◆ Available records ◆

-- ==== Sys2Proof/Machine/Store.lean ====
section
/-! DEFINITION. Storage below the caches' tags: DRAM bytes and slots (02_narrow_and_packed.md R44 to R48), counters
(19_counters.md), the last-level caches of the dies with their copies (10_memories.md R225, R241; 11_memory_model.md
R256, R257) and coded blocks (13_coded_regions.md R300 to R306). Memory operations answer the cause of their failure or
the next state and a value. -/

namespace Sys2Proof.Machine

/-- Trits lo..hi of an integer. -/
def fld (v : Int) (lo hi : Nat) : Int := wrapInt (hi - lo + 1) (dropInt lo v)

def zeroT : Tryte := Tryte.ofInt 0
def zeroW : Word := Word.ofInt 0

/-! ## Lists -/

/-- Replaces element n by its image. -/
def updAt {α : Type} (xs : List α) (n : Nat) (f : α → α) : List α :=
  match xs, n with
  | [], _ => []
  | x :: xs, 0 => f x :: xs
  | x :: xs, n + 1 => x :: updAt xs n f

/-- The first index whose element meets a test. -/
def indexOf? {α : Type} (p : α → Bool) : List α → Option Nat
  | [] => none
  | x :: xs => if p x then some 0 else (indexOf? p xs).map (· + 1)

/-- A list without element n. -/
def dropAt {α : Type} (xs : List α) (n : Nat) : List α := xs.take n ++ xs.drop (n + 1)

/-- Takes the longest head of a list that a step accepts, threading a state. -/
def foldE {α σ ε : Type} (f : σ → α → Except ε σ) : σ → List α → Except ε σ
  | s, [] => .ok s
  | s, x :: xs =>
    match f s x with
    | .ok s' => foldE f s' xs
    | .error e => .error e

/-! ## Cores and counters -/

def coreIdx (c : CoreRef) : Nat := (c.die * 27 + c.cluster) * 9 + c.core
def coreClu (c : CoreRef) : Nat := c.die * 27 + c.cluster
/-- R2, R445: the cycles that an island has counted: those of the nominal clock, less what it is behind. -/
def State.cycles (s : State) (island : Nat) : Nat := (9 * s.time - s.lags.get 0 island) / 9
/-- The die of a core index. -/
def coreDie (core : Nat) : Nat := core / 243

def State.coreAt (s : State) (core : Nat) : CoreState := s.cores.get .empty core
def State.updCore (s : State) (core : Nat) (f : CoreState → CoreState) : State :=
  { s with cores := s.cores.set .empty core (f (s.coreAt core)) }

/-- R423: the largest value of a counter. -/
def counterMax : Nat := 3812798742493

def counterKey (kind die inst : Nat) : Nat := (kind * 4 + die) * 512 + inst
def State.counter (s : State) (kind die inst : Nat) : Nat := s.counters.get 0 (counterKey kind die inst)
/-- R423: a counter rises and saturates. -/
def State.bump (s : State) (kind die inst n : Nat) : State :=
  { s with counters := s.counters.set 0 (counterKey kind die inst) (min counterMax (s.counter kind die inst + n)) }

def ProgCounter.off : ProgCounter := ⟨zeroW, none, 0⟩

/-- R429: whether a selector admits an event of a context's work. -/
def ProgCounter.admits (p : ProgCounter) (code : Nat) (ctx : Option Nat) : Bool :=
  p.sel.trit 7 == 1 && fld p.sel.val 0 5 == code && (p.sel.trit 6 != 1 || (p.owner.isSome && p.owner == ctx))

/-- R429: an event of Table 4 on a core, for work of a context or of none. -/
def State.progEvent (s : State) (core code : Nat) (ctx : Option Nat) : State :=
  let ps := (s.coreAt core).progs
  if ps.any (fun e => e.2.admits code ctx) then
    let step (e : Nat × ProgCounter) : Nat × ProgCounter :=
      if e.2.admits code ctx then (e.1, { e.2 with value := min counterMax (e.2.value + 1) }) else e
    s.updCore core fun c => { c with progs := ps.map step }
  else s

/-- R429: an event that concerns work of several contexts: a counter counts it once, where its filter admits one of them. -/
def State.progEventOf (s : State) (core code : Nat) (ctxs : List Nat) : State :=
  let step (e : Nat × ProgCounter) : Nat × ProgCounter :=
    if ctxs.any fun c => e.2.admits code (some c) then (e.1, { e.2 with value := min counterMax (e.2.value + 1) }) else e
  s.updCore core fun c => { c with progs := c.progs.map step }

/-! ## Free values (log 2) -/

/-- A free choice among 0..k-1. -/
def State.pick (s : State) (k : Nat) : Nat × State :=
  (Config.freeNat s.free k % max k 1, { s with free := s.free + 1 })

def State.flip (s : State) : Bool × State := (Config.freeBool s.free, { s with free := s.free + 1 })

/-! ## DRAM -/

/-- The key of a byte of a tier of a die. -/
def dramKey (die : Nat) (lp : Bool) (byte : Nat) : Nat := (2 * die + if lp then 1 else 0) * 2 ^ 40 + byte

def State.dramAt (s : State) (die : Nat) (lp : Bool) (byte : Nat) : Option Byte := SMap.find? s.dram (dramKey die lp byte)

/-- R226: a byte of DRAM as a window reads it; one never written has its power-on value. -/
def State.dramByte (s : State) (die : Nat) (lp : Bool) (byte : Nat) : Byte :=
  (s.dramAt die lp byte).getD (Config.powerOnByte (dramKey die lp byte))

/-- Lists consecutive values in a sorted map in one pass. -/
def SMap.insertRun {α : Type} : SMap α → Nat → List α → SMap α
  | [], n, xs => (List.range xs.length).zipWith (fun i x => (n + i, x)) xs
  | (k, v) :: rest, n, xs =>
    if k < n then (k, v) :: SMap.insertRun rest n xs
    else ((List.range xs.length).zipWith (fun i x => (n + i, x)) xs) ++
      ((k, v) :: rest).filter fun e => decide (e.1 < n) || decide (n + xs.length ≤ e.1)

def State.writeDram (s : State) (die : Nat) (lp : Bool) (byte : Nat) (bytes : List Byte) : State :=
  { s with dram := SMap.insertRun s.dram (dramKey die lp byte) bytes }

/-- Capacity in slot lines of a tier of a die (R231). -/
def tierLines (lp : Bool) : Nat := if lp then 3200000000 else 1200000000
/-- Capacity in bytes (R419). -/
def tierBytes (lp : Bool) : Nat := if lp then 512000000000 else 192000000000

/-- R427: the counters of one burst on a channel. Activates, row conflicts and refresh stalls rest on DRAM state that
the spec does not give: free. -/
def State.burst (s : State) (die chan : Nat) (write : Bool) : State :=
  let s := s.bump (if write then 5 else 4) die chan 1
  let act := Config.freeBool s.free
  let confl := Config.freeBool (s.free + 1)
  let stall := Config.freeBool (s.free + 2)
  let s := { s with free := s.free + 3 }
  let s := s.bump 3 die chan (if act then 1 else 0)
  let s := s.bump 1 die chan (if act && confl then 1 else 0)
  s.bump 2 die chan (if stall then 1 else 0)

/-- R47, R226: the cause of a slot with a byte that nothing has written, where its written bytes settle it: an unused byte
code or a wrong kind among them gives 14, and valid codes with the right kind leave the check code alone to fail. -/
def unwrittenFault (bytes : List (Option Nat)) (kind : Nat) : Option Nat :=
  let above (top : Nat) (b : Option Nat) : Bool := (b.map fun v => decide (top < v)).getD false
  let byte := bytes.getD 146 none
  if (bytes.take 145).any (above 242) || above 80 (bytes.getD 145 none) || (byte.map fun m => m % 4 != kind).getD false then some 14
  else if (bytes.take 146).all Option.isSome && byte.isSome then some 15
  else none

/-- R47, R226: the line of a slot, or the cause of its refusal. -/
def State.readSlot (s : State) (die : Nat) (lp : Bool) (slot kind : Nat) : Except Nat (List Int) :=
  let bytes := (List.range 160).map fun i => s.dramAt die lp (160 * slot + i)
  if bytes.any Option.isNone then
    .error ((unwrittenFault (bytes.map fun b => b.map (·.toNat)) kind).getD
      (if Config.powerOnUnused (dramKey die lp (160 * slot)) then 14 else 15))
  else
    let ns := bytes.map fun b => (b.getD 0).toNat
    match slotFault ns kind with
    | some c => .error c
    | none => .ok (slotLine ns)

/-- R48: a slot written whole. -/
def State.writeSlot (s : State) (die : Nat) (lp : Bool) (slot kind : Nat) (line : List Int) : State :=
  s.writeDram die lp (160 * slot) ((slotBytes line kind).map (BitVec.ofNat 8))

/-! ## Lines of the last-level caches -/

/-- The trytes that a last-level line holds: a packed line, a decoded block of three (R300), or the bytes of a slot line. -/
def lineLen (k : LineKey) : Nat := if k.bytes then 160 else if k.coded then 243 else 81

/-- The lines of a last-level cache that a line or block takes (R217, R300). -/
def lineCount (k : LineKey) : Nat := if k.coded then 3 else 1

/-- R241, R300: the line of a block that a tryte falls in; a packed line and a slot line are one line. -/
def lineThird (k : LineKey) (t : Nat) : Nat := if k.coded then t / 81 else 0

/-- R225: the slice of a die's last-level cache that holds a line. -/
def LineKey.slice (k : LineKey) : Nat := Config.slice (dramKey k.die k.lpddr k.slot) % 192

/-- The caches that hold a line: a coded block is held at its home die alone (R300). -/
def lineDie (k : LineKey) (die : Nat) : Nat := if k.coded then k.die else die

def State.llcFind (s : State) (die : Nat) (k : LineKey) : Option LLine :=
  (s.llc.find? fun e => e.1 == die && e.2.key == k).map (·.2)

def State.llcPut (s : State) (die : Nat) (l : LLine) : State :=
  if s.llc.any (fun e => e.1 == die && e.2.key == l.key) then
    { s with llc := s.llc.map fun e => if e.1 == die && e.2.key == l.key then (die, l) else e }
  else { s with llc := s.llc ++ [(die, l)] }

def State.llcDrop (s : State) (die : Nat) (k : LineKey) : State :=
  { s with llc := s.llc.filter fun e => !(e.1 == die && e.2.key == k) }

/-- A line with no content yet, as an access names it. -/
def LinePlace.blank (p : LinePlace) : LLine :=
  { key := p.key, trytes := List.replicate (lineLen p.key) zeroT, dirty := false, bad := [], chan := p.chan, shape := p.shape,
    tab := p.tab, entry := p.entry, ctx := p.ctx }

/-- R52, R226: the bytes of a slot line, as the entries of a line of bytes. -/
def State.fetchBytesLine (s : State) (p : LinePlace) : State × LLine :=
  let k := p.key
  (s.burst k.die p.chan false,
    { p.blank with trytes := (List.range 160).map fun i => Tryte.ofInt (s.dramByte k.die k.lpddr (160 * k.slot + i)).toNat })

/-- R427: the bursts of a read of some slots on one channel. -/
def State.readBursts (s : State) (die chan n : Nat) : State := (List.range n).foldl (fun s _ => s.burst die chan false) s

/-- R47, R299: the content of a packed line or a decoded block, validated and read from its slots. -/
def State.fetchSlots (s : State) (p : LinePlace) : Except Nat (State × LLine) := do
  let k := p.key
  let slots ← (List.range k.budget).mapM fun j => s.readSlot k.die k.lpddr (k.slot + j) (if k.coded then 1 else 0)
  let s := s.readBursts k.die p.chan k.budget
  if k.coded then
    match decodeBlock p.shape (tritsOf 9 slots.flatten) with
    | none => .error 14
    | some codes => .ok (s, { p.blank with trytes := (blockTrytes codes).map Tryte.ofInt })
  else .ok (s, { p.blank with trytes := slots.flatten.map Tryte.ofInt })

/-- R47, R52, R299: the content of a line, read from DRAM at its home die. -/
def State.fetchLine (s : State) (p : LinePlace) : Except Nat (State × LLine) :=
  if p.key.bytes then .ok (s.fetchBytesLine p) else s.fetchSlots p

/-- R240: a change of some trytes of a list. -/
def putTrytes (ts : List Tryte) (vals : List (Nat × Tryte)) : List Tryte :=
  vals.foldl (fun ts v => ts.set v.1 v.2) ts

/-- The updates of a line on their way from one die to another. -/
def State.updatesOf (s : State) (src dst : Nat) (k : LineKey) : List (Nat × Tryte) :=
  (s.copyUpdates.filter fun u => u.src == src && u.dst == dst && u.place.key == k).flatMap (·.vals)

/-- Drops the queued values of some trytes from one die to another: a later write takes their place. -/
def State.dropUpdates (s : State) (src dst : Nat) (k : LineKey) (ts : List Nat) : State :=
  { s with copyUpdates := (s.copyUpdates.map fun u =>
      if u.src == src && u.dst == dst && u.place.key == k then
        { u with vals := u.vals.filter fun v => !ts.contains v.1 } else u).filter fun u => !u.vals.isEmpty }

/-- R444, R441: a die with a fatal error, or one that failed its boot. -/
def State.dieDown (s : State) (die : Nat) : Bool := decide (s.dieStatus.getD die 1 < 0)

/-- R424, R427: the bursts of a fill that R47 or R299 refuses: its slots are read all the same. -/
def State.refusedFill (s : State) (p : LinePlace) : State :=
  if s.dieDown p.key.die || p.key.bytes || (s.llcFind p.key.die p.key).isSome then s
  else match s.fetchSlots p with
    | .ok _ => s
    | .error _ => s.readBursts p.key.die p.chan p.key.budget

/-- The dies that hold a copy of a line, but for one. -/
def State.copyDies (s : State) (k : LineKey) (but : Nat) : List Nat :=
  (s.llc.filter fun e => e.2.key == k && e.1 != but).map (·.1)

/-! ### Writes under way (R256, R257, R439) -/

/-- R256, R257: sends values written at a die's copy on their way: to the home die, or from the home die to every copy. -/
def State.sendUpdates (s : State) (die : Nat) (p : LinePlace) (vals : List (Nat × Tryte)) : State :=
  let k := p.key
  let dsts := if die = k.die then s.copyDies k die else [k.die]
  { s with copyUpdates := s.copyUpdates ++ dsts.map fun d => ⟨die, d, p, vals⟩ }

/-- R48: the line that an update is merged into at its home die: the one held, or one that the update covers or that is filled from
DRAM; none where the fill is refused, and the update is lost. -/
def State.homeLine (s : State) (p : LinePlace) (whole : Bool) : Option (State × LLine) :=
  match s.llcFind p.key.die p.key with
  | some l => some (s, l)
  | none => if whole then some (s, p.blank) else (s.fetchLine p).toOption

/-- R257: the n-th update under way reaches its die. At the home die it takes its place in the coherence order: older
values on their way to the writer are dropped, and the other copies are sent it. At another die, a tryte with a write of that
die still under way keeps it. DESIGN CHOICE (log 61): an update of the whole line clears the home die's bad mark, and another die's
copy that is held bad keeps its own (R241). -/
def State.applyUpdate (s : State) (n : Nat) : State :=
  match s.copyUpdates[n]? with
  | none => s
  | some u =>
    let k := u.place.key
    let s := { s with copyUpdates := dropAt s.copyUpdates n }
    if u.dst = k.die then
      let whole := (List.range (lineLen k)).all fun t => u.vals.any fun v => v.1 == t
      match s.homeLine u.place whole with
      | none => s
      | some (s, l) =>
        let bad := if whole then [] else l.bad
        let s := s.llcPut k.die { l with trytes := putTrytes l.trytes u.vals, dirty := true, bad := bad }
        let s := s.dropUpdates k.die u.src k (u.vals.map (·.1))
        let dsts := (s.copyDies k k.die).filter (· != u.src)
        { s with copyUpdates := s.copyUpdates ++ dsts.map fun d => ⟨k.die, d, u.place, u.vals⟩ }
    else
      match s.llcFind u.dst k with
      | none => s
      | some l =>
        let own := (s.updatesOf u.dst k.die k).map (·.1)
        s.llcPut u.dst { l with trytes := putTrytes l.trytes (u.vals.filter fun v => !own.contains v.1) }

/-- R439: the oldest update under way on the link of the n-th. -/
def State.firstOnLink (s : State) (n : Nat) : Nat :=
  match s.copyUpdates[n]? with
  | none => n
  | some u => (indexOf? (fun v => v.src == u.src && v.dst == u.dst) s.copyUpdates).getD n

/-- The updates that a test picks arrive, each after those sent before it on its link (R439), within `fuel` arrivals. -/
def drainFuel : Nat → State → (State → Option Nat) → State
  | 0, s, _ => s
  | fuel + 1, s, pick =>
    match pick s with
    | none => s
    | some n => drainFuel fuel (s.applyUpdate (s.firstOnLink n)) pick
==
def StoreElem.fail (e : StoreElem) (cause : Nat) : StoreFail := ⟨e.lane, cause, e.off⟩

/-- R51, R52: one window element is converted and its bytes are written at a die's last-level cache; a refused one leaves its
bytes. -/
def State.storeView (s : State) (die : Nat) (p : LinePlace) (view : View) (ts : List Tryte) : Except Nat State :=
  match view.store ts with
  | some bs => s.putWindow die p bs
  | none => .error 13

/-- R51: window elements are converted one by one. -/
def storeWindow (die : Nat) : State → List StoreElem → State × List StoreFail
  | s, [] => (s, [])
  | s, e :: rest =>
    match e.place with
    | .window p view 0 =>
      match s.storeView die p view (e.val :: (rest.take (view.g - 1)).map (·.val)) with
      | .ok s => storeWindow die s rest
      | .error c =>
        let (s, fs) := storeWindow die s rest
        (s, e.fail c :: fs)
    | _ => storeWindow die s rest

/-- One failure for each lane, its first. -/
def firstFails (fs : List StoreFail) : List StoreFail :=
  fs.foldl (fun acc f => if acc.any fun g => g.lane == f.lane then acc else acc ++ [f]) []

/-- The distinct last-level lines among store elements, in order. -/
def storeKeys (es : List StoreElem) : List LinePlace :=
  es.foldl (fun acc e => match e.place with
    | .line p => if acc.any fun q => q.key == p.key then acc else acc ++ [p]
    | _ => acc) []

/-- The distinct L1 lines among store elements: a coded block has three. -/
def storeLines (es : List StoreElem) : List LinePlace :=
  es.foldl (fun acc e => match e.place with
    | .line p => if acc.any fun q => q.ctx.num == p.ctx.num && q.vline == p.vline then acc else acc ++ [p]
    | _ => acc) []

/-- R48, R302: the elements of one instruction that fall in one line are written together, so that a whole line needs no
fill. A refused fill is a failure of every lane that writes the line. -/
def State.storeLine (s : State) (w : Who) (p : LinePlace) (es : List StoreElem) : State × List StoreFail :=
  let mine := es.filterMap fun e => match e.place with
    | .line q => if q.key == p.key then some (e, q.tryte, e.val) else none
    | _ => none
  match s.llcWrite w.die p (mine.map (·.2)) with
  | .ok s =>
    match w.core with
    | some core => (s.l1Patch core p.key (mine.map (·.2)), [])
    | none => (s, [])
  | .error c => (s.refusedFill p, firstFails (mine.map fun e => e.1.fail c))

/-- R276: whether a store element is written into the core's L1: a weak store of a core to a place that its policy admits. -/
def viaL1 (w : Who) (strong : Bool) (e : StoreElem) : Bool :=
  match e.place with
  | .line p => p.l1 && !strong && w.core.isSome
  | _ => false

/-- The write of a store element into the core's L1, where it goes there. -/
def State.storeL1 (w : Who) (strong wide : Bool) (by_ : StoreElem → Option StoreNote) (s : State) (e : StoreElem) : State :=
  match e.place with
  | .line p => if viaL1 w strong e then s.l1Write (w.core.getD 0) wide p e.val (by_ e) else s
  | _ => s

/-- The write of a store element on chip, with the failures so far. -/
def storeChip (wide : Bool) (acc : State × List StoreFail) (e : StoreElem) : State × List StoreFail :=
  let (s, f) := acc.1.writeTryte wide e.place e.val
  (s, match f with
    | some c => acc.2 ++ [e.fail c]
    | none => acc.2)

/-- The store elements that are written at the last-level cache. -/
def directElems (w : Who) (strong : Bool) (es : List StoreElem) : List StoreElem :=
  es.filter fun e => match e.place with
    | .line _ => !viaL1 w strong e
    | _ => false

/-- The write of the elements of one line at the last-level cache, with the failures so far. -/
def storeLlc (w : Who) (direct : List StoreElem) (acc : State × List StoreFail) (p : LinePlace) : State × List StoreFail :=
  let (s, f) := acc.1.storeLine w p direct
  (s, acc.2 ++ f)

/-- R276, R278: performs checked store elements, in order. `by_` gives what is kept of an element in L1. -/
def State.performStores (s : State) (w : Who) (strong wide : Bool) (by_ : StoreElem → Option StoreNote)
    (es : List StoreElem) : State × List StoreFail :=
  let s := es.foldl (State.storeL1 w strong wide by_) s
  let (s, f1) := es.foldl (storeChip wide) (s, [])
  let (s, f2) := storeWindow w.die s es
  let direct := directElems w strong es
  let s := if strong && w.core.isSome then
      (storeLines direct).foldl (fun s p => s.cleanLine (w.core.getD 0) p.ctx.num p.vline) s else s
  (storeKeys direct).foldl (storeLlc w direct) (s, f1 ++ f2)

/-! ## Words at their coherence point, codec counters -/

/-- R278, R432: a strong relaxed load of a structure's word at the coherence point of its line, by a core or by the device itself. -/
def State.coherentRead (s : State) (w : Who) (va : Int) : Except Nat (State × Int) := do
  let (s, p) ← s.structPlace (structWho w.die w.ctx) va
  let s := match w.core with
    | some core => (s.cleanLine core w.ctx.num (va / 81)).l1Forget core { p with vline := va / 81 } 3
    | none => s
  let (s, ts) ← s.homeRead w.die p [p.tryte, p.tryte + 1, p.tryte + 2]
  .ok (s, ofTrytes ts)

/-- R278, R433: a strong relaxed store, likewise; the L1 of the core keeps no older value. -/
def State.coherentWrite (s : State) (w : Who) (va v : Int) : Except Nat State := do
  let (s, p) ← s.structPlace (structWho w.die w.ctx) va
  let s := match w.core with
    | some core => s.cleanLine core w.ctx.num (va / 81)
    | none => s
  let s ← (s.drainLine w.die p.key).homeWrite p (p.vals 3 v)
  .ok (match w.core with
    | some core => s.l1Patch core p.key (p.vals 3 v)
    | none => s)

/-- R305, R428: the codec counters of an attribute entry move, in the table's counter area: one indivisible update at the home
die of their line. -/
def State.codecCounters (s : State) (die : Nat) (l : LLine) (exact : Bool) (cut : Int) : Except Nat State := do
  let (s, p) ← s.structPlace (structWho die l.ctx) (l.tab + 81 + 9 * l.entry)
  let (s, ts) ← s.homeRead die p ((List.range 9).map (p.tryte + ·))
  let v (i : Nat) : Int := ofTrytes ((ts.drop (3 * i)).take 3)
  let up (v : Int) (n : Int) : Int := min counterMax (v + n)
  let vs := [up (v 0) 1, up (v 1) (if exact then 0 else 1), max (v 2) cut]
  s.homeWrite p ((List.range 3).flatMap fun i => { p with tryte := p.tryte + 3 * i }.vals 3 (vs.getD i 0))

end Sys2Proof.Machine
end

◆ Required action ◆
What you give back should be only the lines of the records above, starting at the line with "core index. -/" and ending at the line with "def State.progEventOf (s", restated word for word.

◆ Result of this exercise ◆
/-- The die of a core index. -/
def coreDie (core : Nat) : Nat := core / 243

def State.coreAt (s : State) (core : Nat) : CoreState := s.cores.get .empty core
def State.updCore (s : State) (core : Nat) (f : CoreState → CoreState) : State :=
  { s with cores := s.cores.set .empty core (f (s.coreAt core)) }

/-- R423: the largest value of a counter. -/
def counterMax : Nat := 3812798742493

def counterKey (kind die inst : Nat) : Nat := (kind * 4 + die) * 512 + inst
def State.counter (s : State) (kind die inst : Nat) : Nat := s.counters.get 0 (counterKey kind die inst)
/-- R423: a counter rises and saturates. -/
def State.bump (s : State) (kind die inst n : Nat) : State :=
  { s with counters := s.counters.set 0 (counterKey kind die inst) (min counterMax (s.counter kind die inst + n)) }

def ProgCounter.off : ProgCounter := ⟨zeroW, none, 0⟩

/-- R429: whether a selector admits an event of a context's work. -/
def ProgCounter.admits (p : ProgCounter) (code : Nat) (ctx : Option Nat) : Bool :=
  p.sel.trit 7 == 1 && fld p.sel.val 0 5 == code && (p.sel.trit 6 != 1 || (p.owner.isSome && p.owner == ctx))

/-- R429: an event of Table 4 on a core, for work of a context or of none. -/
def State.progEvent (s : State) (core code : Nat) (ctx : Option Nat) : State :=
  let ps := (s.coreAt core).progs
  if ps.any (fun e => e.2.admits code ctx) then
    let step (e : Nat × ProgCounter) : Nat × ProgCounter :=
      if e.2.admits code ctx then (e.1, { e.2 with value := min counterMax (e.2.value + 1) }) else e
    s.updCore core fun c => { c with progs := ps.map step }
  else s

/-- R429: an event that concerns work of several contexts: a counter counts it once, where its filter admits one of them. -/
def State.progEventOf (s : State) (core code : Nat) (ctxs : List Nat) : State :=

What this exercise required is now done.